Can you pull out each line of the data below that includes the word "there"?

[Saved entries]
----------

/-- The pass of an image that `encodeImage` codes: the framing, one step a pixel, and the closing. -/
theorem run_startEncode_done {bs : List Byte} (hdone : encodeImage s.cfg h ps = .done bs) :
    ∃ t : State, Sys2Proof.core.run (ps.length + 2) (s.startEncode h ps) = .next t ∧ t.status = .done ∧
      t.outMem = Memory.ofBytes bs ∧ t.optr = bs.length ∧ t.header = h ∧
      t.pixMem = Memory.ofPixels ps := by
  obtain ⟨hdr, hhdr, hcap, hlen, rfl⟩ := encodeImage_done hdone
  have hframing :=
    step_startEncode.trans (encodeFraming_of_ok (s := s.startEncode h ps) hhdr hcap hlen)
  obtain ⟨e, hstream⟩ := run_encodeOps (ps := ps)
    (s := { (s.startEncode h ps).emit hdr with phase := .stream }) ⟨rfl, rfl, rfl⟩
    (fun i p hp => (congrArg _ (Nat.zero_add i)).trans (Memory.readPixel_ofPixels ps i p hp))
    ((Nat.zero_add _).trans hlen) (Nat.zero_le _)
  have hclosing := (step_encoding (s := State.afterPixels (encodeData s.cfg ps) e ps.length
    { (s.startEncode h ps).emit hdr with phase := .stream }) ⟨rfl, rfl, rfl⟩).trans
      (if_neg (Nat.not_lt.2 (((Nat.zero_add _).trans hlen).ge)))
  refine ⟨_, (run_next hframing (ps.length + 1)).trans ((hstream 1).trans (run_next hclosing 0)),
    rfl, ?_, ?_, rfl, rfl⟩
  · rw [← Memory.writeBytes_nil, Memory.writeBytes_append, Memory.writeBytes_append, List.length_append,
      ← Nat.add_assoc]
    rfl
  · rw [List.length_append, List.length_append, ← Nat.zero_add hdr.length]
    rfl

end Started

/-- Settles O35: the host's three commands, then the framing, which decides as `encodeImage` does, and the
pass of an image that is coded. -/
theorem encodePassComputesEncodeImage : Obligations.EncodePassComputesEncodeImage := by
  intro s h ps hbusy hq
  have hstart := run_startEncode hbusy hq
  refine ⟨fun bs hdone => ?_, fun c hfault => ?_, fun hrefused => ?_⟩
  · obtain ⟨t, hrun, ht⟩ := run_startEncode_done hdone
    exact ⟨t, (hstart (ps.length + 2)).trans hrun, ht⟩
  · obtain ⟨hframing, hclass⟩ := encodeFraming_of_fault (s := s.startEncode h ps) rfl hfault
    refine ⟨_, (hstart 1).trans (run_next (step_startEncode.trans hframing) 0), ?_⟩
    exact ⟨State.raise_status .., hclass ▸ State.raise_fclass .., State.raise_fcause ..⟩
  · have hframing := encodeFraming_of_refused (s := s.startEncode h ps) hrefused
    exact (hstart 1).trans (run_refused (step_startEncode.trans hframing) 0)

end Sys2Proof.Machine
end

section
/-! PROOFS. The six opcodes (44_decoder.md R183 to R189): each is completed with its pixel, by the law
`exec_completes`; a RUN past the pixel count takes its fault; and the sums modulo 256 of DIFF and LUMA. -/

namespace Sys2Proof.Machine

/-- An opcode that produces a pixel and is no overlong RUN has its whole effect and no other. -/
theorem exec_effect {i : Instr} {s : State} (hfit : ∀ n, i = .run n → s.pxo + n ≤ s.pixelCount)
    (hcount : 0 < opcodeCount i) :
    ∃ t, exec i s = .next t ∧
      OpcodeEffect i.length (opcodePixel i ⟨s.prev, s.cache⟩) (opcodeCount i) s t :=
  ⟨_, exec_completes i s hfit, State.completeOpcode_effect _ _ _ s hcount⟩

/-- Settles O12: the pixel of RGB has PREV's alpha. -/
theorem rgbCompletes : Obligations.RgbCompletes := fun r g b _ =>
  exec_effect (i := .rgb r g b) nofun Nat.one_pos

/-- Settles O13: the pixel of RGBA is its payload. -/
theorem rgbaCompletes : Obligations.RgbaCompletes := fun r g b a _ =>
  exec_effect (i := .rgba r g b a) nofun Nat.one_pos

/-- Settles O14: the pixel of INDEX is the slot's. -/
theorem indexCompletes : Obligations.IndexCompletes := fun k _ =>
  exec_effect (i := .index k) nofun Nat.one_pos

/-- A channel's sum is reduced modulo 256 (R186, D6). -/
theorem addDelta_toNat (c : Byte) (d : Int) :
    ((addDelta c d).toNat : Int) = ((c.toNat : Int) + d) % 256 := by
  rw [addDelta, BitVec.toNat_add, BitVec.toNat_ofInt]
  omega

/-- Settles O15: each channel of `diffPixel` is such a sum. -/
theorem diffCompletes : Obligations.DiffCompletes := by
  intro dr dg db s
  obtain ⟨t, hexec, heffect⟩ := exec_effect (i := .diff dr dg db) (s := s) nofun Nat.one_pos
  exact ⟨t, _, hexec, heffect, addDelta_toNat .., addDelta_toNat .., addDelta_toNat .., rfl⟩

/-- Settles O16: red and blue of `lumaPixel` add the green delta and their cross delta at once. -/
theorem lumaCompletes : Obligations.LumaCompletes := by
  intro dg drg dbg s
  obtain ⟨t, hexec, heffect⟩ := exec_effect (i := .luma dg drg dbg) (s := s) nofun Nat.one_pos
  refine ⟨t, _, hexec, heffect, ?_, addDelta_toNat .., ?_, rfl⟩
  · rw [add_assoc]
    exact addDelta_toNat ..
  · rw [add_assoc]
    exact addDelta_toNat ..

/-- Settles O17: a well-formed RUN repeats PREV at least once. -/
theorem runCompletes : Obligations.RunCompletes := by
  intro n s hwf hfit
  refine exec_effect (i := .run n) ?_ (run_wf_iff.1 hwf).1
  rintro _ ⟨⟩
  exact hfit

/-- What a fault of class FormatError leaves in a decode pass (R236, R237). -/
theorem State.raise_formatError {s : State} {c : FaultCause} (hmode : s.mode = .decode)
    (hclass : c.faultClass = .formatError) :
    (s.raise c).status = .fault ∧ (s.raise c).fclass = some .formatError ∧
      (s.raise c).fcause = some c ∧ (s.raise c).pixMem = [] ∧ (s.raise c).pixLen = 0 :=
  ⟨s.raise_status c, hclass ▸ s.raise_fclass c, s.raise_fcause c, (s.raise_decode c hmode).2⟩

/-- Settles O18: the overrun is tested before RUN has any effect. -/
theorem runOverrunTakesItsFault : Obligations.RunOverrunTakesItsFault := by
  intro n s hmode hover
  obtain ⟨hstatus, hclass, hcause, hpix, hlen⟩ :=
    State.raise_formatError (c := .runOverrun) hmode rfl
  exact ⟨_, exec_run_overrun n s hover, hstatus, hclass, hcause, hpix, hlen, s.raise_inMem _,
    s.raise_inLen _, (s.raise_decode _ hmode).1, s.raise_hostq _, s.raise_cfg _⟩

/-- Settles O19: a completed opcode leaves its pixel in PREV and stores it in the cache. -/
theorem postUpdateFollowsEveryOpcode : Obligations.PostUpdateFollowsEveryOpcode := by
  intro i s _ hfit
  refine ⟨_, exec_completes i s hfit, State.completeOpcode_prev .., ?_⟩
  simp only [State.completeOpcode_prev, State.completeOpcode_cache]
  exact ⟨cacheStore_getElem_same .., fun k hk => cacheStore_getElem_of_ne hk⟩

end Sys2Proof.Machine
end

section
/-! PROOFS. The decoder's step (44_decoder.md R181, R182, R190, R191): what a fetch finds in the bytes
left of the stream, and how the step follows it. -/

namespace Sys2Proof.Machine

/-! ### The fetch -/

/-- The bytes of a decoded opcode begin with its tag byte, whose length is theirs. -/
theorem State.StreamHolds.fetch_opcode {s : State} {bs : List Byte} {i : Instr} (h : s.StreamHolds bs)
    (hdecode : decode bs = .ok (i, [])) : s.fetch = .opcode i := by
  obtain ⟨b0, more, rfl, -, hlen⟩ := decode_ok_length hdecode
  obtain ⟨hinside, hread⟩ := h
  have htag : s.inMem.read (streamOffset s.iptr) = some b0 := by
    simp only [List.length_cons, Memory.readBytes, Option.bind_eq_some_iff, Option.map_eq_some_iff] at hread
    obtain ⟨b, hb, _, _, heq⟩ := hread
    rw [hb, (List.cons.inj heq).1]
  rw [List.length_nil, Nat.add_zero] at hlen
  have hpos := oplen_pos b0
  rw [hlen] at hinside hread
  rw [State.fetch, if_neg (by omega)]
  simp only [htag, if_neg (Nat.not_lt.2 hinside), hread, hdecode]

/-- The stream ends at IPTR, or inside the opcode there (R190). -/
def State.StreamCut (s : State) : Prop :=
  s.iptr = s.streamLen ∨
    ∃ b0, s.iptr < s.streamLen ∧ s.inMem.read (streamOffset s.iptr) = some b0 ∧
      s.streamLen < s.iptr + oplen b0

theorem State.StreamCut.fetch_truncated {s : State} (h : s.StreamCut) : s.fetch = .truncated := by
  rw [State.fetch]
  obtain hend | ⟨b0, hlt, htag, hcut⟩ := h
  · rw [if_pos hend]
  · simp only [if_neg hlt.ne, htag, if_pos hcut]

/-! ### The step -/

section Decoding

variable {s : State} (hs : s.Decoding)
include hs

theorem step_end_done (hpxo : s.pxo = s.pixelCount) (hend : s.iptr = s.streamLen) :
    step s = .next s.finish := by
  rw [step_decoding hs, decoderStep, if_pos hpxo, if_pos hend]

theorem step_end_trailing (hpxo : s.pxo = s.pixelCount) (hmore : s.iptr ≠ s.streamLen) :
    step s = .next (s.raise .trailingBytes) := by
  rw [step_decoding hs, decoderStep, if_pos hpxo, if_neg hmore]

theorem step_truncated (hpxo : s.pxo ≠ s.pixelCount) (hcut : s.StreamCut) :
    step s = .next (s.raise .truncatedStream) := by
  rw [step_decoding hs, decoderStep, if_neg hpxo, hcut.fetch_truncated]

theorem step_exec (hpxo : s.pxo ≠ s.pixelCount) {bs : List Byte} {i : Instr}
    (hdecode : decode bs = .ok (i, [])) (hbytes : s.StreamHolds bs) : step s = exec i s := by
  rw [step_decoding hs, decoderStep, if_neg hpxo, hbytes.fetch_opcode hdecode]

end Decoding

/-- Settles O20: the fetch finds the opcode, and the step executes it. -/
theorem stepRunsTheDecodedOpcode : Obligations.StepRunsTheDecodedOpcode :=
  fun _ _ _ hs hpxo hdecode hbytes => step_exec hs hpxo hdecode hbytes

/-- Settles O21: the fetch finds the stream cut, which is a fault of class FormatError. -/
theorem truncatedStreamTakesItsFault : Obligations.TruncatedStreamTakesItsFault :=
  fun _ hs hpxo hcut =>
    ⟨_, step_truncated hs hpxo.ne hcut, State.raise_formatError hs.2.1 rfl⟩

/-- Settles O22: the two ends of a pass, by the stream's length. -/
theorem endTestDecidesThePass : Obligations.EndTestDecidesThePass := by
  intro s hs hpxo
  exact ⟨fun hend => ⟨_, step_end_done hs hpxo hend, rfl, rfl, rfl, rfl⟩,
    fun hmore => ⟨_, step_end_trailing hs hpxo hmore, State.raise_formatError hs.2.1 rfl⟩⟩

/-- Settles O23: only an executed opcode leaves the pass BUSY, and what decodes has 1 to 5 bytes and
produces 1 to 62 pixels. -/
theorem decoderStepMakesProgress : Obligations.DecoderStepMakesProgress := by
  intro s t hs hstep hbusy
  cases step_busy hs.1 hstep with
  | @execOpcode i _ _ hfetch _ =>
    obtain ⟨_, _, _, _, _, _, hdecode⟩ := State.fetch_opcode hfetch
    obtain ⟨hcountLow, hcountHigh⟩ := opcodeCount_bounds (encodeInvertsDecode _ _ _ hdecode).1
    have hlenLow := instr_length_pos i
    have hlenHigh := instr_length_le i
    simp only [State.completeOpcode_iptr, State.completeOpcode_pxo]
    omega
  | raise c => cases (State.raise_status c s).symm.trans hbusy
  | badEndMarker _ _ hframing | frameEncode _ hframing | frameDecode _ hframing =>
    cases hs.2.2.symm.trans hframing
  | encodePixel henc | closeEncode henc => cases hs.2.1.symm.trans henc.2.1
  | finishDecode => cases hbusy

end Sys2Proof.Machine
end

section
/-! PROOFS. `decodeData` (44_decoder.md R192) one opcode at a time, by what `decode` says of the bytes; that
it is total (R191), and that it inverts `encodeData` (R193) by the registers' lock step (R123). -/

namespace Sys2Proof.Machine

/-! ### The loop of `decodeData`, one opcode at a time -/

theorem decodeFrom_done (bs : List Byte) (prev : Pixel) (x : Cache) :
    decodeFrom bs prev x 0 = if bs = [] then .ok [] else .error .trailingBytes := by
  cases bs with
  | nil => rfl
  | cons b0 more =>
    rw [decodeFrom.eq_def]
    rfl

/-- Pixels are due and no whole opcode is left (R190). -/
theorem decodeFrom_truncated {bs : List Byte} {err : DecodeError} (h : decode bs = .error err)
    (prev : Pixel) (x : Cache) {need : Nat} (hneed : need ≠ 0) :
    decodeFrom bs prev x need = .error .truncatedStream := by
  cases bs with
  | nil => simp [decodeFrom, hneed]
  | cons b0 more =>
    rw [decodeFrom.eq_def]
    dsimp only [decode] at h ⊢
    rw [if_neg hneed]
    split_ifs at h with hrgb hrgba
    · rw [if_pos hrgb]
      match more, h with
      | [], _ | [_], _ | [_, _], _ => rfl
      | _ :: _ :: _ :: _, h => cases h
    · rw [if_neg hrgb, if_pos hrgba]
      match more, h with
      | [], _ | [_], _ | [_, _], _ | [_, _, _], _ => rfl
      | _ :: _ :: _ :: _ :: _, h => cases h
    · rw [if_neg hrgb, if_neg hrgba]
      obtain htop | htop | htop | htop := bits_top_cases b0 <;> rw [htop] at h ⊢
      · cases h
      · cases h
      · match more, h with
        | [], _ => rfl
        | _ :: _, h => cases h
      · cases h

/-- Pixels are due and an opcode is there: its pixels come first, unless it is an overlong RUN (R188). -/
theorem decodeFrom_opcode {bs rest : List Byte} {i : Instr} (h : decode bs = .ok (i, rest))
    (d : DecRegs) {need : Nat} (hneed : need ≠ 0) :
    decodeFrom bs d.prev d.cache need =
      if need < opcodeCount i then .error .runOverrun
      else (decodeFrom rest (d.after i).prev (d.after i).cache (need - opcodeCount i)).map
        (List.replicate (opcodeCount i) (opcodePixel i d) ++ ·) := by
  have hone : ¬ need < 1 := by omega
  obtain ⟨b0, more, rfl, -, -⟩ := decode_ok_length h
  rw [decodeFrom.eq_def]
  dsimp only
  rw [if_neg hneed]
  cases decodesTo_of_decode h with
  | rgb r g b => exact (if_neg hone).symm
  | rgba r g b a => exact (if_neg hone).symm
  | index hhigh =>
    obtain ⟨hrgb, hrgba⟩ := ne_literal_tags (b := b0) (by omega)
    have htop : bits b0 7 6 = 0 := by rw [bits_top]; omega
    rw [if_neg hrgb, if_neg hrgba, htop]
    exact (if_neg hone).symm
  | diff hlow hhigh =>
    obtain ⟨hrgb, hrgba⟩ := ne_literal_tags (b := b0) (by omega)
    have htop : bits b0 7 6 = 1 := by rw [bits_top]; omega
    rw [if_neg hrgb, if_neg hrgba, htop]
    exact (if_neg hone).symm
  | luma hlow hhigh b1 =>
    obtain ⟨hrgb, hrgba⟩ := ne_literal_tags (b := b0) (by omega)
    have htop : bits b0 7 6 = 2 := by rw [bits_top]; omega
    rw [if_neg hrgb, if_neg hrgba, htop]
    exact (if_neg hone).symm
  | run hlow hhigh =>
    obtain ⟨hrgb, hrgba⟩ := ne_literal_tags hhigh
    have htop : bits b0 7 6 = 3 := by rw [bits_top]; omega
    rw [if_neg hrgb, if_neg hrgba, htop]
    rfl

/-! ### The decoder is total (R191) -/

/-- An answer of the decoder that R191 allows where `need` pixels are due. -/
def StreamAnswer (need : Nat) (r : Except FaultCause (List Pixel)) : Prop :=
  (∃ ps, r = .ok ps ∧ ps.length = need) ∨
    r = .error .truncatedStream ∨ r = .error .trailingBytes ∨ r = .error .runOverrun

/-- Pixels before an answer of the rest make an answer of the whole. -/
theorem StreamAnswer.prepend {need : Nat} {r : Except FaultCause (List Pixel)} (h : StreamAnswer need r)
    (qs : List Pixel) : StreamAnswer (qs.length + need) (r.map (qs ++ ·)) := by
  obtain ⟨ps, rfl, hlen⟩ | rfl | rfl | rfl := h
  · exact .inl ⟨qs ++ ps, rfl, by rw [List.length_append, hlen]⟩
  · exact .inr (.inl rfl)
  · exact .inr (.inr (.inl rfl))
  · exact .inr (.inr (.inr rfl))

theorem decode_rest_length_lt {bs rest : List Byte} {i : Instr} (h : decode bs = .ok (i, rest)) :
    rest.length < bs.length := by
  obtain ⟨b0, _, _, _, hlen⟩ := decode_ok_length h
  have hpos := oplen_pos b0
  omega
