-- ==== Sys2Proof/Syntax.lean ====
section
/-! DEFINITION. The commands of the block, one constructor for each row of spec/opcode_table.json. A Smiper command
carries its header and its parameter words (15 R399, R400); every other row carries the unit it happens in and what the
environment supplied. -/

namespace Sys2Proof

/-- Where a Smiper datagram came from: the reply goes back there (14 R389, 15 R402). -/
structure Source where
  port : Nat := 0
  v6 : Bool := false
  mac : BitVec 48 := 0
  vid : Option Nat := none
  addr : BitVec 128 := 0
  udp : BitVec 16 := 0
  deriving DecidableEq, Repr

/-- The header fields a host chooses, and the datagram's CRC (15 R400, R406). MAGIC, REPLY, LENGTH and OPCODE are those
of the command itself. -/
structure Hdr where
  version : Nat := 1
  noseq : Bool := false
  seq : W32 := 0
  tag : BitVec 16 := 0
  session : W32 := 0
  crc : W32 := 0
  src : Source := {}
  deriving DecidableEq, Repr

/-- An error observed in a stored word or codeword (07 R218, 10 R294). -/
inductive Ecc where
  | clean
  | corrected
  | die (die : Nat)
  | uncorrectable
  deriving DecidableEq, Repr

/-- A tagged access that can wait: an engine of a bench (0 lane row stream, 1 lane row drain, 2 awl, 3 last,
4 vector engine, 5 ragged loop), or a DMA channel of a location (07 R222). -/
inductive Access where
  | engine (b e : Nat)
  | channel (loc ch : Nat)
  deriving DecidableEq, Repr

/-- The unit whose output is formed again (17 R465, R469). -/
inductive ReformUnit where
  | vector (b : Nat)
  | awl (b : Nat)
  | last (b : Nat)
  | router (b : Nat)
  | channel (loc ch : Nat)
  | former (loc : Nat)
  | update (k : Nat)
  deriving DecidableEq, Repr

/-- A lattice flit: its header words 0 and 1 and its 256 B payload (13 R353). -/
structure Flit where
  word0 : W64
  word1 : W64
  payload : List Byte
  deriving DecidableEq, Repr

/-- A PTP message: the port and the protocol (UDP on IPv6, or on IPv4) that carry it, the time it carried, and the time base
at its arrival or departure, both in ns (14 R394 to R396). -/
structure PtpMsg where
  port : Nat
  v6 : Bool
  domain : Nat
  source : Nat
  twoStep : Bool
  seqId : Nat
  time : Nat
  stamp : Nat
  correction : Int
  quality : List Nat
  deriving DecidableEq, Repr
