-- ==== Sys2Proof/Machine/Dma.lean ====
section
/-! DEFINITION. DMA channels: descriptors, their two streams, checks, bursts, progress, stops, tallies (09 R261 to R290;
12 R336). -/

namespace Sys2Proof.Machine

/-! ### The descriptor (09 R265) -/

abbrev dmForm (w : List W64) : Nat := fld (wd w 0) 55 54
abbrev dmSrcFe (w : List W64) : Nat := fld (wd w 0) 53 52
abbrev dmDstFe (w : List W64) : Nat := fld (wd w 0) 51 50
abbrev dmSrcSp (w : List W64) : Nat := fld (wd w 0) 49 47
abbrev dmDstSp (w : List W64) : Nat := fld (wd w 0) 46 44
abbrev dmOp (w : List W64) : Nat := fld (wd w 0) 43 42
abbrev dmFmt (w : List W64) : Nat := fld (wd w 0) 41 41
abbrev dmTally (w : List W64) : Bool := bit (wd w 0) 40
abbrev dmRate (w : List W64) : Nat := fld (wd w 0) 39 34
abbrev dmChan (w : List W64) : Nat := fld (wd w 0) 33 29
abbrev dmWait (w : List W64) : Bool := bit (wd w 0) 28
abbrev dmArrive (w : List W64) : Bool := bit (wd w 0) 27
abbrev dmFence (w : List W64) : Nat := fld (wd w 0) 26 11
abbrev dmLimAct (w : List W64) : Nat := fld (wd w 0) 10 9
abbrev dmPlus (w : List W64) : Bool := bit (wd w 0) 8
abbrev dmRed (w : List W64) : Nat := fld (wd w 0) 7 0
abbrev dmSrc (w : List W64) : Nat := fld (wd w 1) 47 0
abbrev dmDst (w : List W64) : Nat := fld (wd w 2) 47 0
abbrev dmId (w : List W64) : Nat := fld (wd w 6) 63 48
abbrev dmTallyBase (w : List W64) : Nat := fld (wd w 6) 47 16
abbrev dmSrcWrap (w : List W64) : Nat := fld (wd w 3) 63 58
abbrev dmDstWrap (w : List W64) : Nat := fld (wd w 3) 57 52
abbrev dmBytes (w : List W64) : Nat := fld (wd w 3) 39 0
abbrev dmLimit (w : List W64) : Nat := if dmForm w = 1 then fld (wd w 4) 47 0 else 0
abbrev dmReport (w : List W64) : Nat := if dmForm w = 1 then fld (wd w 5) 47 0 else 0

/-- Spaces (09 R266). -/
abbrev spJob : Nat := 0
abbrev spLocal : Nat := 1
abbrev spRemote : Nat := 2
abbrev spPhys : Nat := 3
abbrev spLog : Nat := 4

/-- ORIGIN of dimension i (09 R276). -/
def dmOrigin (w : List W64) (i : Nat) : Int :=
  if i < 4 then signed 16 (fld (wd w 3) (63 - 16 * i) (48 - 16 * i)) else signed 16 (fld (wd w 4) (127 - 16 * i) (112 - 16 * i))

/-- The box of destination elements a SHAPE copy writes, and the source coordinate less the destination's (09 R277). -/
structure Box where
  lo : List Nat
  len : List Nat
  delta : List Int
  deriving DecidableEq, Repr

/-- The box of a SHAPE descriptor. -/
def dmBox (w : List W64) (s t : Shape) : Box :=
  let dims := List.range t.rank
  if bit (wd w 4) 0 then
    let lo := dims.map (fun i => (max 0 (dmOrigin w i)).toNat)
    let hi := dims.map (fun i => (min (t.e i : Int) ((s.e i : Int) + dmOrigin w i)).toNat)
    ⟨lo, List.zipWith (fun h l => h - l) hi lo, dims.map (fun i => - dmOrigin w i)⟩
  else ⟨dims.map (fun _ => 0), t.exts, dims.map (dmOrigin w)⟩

----------

Answer space
/-- The stream ends at IPTR, or inside the opcode there (R190). -/
/-- Pixels are due and an opcode is there: its pixels come first, unless it is an overlong RUN (R188). -/
/-- Where a Smiper datagram came from: the reply goes back there (14 R389, 15 R402). -/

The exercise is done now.